DOUBLE TEAM, APPUNTI: è un action che parte da presupposti
piuttosto estremi, rigidi, di una violenza anche dura, per poi
smussarsi assumendo la fisionomia di una commedia d'azione in
odore, sempre più netto, di parodia dell'action-spy-story
alla 007 (con cui il regista si era già confrontato
avendo girato il terzo episodio della serie di film Aces Go
Places, moderne action-comedies, parodie delle avventure
di Bond, girate in location europee - e Double Team è
ambientato per gran parte a Roma). Premesse drammatiche:
quasi una costante del cinema hongkonghese: il personaggio viene
danneggiato nei suoi affetti più intimi (la famiglia) tanto
da ottenere l'immediata empatia del pubblico ed una forte motivazione
(volontà di vendetta) per intraprendere la battaglia. In
questo caso lo spettro sembra invertirsi: non è tanto l'eroe
a essere colpito (sebbene la moglie sia rapita, donna e primogenito
verranno salvati), quanto il contraltare negativo, l'antagonista
(il figlio e la presunta compagna di Rourke muoiono in un conflitto
a fuoco; il responsabile, più o meno diretto, è
Van Damme). La soluzione di sceneggiatura offriva lo spunto per
un approfondimento del rapporto tra i due personaggi in nome della
"colpevolezza" dell'eroe: ma Hollywwod non è
Hong Kong, e quell'apparato melodrammatico, quelle teorie di forti
sentimenti, che costituiscono di norma l'elemento portante delle
pellicole hongkonghesi viene a mancare, riducendo quindi il film
ad un inanellamento di situazioni pirotecniche e mirabolanti -
baracconi ipercinetici - con cui erroneamente si identificano,
liquidandole, quelle produzioni. La morte del figlio del terrorista
Rourke, la paternità in pericolo dell'agente Van Damme:
quasi dei topoi del cinema di Hong Kong che sarebbe interessante
investigare (neonati in costante pericolo, bimbi da proteggere
o da vendicare: non si può che ripensare all'Hard
Boiled di Woo vedendo lo scontro tra protagonista ed antagonista
nel reparto maternità). Dennis Rodman: svolge la
funzione di aiutante di Van Damme; presenza ingombrante quanto
motivata da ovvi scopi commerciali: star del basket, le sue doti
di cestista vengono piegate all'azione tanto che lo slittamento
verso la commedia al limite dello slapstick è principalmente
da imputare al suo palleggiare e lanciare i nemici in ogni buco
che possa funzionare da canestro. Rodman, poi, viene sfruttato,
a livello di sceneggiatura, come jolly tappabuchi: ogni situazione
senza uscita invece di essere giocata come prova per Van Damme
è risolta con l'ingresso in scena di Rodman, techno-deus-ex-machina
psichedelicamente-chic. Fastidiosamente simile al nostrano
"molleggiato". Tsui Hark: sembra latitare; non
pare instillare nella materia particolare vigore in quanto la
sceneggiatura è prevaricante nel suo tripudio esplosioni
e situazioni limite, nei suoi ritmi mozzafiato, nella sua ricerca
di effetti... come se non ci fosse spazio. Ma la mano del regista
è ben visibile in alcune soluzioni che sembrano entrare
in collisione con i ritmi dell'azione: rallentamenti, pause quasi
invisibili che si aprono come fratture-voragini nel tessuto; si
pensi alla sparatoria al luna park e alle "visioni periferiche";
ma anche, e soprattutto, alla sequenza kung-fu tra un cinese agile
come un gatto e Van Damme: Tsui Hark al meglio con poche "semplici"

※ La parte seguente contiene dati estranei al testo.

-- ==== Sys2Proof/Machine/LaneOps.lean ====
section
/-! DEFINITION. Lanes that stop, drain, retire, and replace failed cores (02_structure_and_hierarchies.md R36, R52;
04_laps_and_lap_tables.md R112; 12_marshal_and_resilience.md R328 to R333). -/

namespace Sys2Proof.Machine

open Sys2Proof

/-! ### Queues of a lane that stops -/

/-- Requests waiting to join or queued to a lane, once each. -/
def queuedReqs (l : Lane) : List BatonId :=
  (l.st.joinQ.map (·.2) ++ l.st.promptQ.map (·.1) ++ l.st.preemptQ.map (·.1)).eraseDups

/-- A queued request completes with a code; its extension commands too. Its baton stays in the lane. -/
def failQueued (s : State) (code : Finish) (b : BatonId) : State :=
  match findReq s b with
  | none => s
  | some r =>
    let s := modReq s b fun r => { r with extCmds := [], extQ := [], take := 0 }
    let s := completeEach s b (r.extCmds.map fun x => (0x06, x.1)) code
    finalCpl s r code 0 (lastPos r)

def failQueues (s : State) (n : LaneNo) (code : Finish) : State :=
  let s := (queuedReqs (laneOf s n)).foldl (fun s b => failQueued s code b) s
  modLane s n fun l => { l with st := { l.st with joinQ := [], promptQ := [], preemptQ := [] } }

/-! ### Missed laps (R106, R167) -/

/-- The lap of a request misses: nothing of it stays but the miss. -/
def missLap (s : State) (n : LaneNo) (b : BatonId) : State :=
  modReq (discardPages s n b) b fun r => { streamMiss r with take := 0, expertWait := r.missNow == 3 }

/-- Everyone with work in the lap. -/
def lapReqs (l : Lane) : List BatonId :=
  (l.st.batch.map (·.1) ++ l.st.promptQ.map (·.1) ++ l.st.preemptQ.map (·.1)).eraseDups

def clearMiss (s : State) (bs : List BatonId) : State :=
  bs.foldl (fun s b => modReq s b fun r => { r with missNow := 0, take := 0, logits := none, draw := none }) s

/-- A scratch sequence loses the lap's positions; its slots stay in scratch (R207). -/
def discardReplay (q : Req) : Req :=
  { q with
    pages := (q.pages.filter fun e => !e.lapNew).map fun e => { e with sealSlot := none, sealedNow := false, wrote := 0 }
    heatNew := q.heat, probeNew := [], selNew := [], take := 0, missNow := 0 }

def discardReplays (s : State) (n : LaneNo) : State :=
  let qs := s.btn.replays.map fun q => if q.lane = some n then discardReplay q else q
  { s with btn := { s.btn with replays := qs } }

/-- The lap does not commit: every member and everyone with tokens taken misses it with cause OVERRUN (R112, R328). -/
def missAll (s : State) (n : LaneNo) : State :=
  let bs := lapReqs (laneOf s n)
  let s := discardReplays s n
  let s := bs.foldl (fun s b =>
    if isMember_ (laneOf s n) b || (match findReq s b with | some r => r.take != 0 | none => false) then
      missLap (missReq s b 1) n b else s) s
  clearMiss s bs

/-- A lane that stops within a lap loses the lap. -/
def loseLap (s : State) (n : LaneNo) : State :=
  if (laneOf s n).st.slots.isEmpty then s
  else modLane (missAll s n) n fun l => { l with st := { l.st with slots := [], lapLost := false } }

/-! ### Stopping (R52, R112) -/

/-- The lane runs a lap table. -/
def runs (l : Lane) : Bool := l.ctl == .serving || l.ctl == .draining

/-- A lane enters STOPPED; its pending drains complete. -/
def enterStopped (s : State) (n : LaneNo) : State :=
  let s := loseLap s n
  let cmds := (laneOf s n).drainCmds
  completeAll (modLane s n fun l => { l with ctl := .stopped, drainReq := false, drainCmds := [] }) cmds 0x22 .ok

/-- OVERRUN_LIMIT reached: queued work completes with LAP_OVERRUN, batons stay (R112). -/
def overrunStop (s : State) (n : LaneNo) : State :=
  let s := failQueues (enterStopped s n) n .lapOverrun
  raiseEvt (modLane s n fun l => { l with st := { l.st with overrunStop := true, hardRun := 0 } }) 1

/-- No work is left in a lane: no member, nothing queued, no leg that touches it, and outside a cache lane no baton. -/
def laneEmpty (s : State) (n : LaneNo) : Bool :=
  let l := laneOf s n
  l.st.batch.isEmpty && (queuedReqs l).isEmpty
  && (l.role == roleCache || s.reqs.all fun r => r.lane != some n || r.lost.isSome)
  && s.btn.legs.all fun g => !((g.atTarget && g.dstLane == n) || ((g.localLeg || !g.atTarget) && g.srcLane == n))

/-! ### Cores (R34 to R36, R330) -/

def dieOf (n : LaneNo) : Fin 4 := ⟨n.val / 3, by omega⟩

def dieLanes (d : Fin 4) : List LaneNo := laneNos.filter fun n => dieOf n == d

/-- A core number as CORE_MAP gives it: 72 and 73 are the spares. -/
def coreAt (p : CorePos) : Nat := p.core.toNat

/-- Position of a core in a lane's map. -/
def positionOf (l : Lane) (core : Nat) : Option Nat := l.cores.toList.findIdx? fun p => coreAt p == core

/-- A lane whose failed cores are substituted (R36). -/
def substitutes (l : Lane) : Bool :=
  match l.ctl with
  | .serving | .draining | .stopped | .testing => true
  | .unassigned | .retired => false

/-- A share is lost with the stack it lies in (R333). The work in flight of a request that was not at rest is discarded, and what it
owes completes with LANE_RETIRED (R13, R25). -/
def loseShare (s : State) (b : BatonId) : State :=
  match findReq s b with
  | none => s
  | some r =>
    let s := modReq (endAudit s b .laneRetired) b fun r => { r with lost := some .lane, resident := false }
    if r.phase = .parked || r.phase = .ended then s
    else unqueue (endCmds (finalCpl s r .laneRetired 0 (lastPos r)) b .laneRetired) b

/-- Requests that reside in a lane lose their share with its stack (R333). -/
def loseShares (s : State) (n : LaneNo) : State :=
  ((s.reqs.filter fun r => r.lane == some n).map (·.id)).foldl loseShare s

/-- Legs that touch a lane whose stack closes end (R185); LANE_RETIRED or DISCARDED. -/
def abortLaneLegs (s : State) (n : LaneNo) (code : Finish) : State :=
  (s.btn.legs.filter fun g =>
    (g.atTarget && g.dstLane == n) || ((g.localLeg || !g.atTarget) && g.srcLane == n)).foldl
    (fun s g => abortLeg s g code true) s

/-- Commands that wait for a lane end with a code. -/
def failLaneCmds (s : State) (n : LaneNo) (code : Finish) : State :=
  let l := laneOf s n
  let s := modLane s n fun l => { l with
    drainReq := false, serveReq := false, drainCmds := [], serveCmds := [], stagingCmd := none, variantReady := none
    mch := { l.mch with cmd := none } }
  let s := completeAll s (l.drainCmds ++ l.serveCmds) 0x22 code
  let s := match l.mch.cmd with | some h => completeB s h 0x22 code 0 [(finishCode code).setWidth 32] | none => s
  match l.stagingCmd with | some x => complete s x.1 0x24 code | none => s

/-- Unused spares of a pending substitution return to their place on the plan's list (R36). -/
def planSpares (s : State) (d : Fin 4) : List Nat :=
  match deviceSec s with
  | some x => (x.spares.get d).map (·.toNat)
  | none => [72, 73]

def returnSpares (s : State) (n : LaneNo) : State :=
  let d := dieOf n
  let back := (laneOf s n).subst.map (·.2)
  let list := (planSpares s d).filter fun c => back.contains c || (s.mar.spares.get d).contains c
  let s := { s with mar := { s.mar with spares := vset s.mar.spares d list } }
  modLane s n fun l => { l with subst := [] }

/-- R332: the lane enters RETIRED at once, its stack open or closed; log, Marshal vector and REPORT. A lap-table replacement that
waits there goes without a completion: it can meet no boundary (log 64). -/
def retireLane (s : State) (n : LaneNo) (cause : Byte) (stackOpen : Bool) : State :=
  if (laneOf s n).ctl = .retired then
    (if stackOpen then s else loseShares (abortLaneLegs (modLane s n fun l => { l with dataOpen := false }) n .laneRetired) n)
  else
    let tested := (laneOf s n).mch.busy
    let s := returnSpares (loseLap s n) n
    let s := failLaneCmds s n .laneRetired
    let s := modLane s n fun l => { l with
      ctl := .retired, cause := cause, dataOpen := stackOpen && l.hbc.trained, build := .none
      tables := { l.tables with repl := none }
      mch := if l.mch.busy then { l.mch with busy := false, result := finishCode .laneRetired } else l.mch
      st := { l.st with hardRun := 0 } }
    let s := if tested then raiseEvt s 12 else s
    let s := failQueues s n .laneRetired
    let s := if stackOpen then s else loseShares (abortLaneLegs s n .laneRetired) n
    raiseEvt (marLog s evLaneRetired n.val s.mpl.devId 0xFF (cause.setWidth 32)) 0

def fusesCore (s : State) (d : Fin 4) (core : Nat) : Bool := (s.fus.coreFailed.get d).getLsbD core

/-- Record a core as failed, in fuses and in MAR_DIE_SPARE_d. -/
def recordCore (s : State) (d : Fin 4) (core : Nat) : State :=
  { s with
    fus := { s.fus with coreFailed := vmod s.fus.coreFailed d fun b => b ||| (1 <<< core) }
    mar := { s.mar with
      lastFailed := vset s.mar.lastFailed d (BitVec.ofNat 8 core), spares := vmod s.mar.spares d fun l => l.filter fun c => c != core } }

def logCore (s : State) (n : Nat) (core : Nat) (spare : Nat) : State := marLog s evCoreFailed n s.mpl.devId core (lo32 spare)

/-- The first unused spare takes position i of a lane at the next boundary, or the lane retires (R36, R332). -/
def substitute (s : State) (n : LaneNo) (i core : Nat) : State :=
  let d := dieOf n
  let s := modLane s n fun l => { l with
    subst := l.subst.filter fun p => p.1 != i, st := { l.st with lapLost := l.st.lapLost || !l.st.slots.isEmpty } }
  match s.mar.spares.get d with
  | [] => retireLane (logCore s n.val core 0xFF) n 0x01 true
  | x :: xs =>
    let s := { s with mar := { s.mar with spares := vset s.mar.spares d xs } }
    logCore (modLane s n fun l => { l with subst := l.subst ++ [(i, x)] }) n.val core x

/-- A core is found failed (R330). -/
def coreFails (s : State) (d : Fin 4) (core : Nat) : State :=
  if decide (74 ≤ core) || fusesCore s d core then s
  else
    let s := recordCore s d core
    match (dieLanes d).find? (fun n => substitutes (laneOf s n) &&
        ((positionOf (laneOf s n) core).isSome || (laneOf s n).subst.any fun p => p.2 == core)) with
    | none => logCore s 0xF core 0xFF
    | some n =>
      match (laneOf s n).subst.find? fun p => p.2 == core with
      | some p => substitute s n p.1 core
      | none =>
        match positionOf (laneOf s n) core with
        | some i => substitute s n i core
        | none => s

/-- Chosen spares take over (R36). -/
def applySubst (s : State) (n : LaneNo) : State :=
  modLane s n fun l => { l with
    cores := l.subst.foldl (fun v p => vmodN v p.1 fun _ => ⟨true, BitVec.ofNat 7 p.2⟩) l.cores, subst := [] }

end Sys2Proof.Machine
end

pennellate che riescono a trasformare un confronto scontato in
un balletto - inserti rallenti che non hanno funzione drammatizzante,
né di sottolineatura enfatica né di amplificazione,
ma che soli trasfigurano due corpi in giocattoli-a-molla, pure
macchine che esauriscono la carica dopo una serie di rapidi scambi,
si ricaricano e ripartono fulminei come lame. Trovate interessanti:
l'isola-colonia che raccoglie gli agenti dati per dispersi: le
migliori menti anticrimine come una ultima linea di difesa (the
last line of defense, come l'Omega Sector per cui lavorava
Schwarzenegger in True Lies, altra spy-parodia). Cult:
l'allenamento del recluso Van Damme. Deliri: i cyber-cappuccini.
A briglia sciolte: ancora una volta, Hollywood che riflette
(su) se stessa in uno specchio made in Hong Kong. Debordante/Divertente.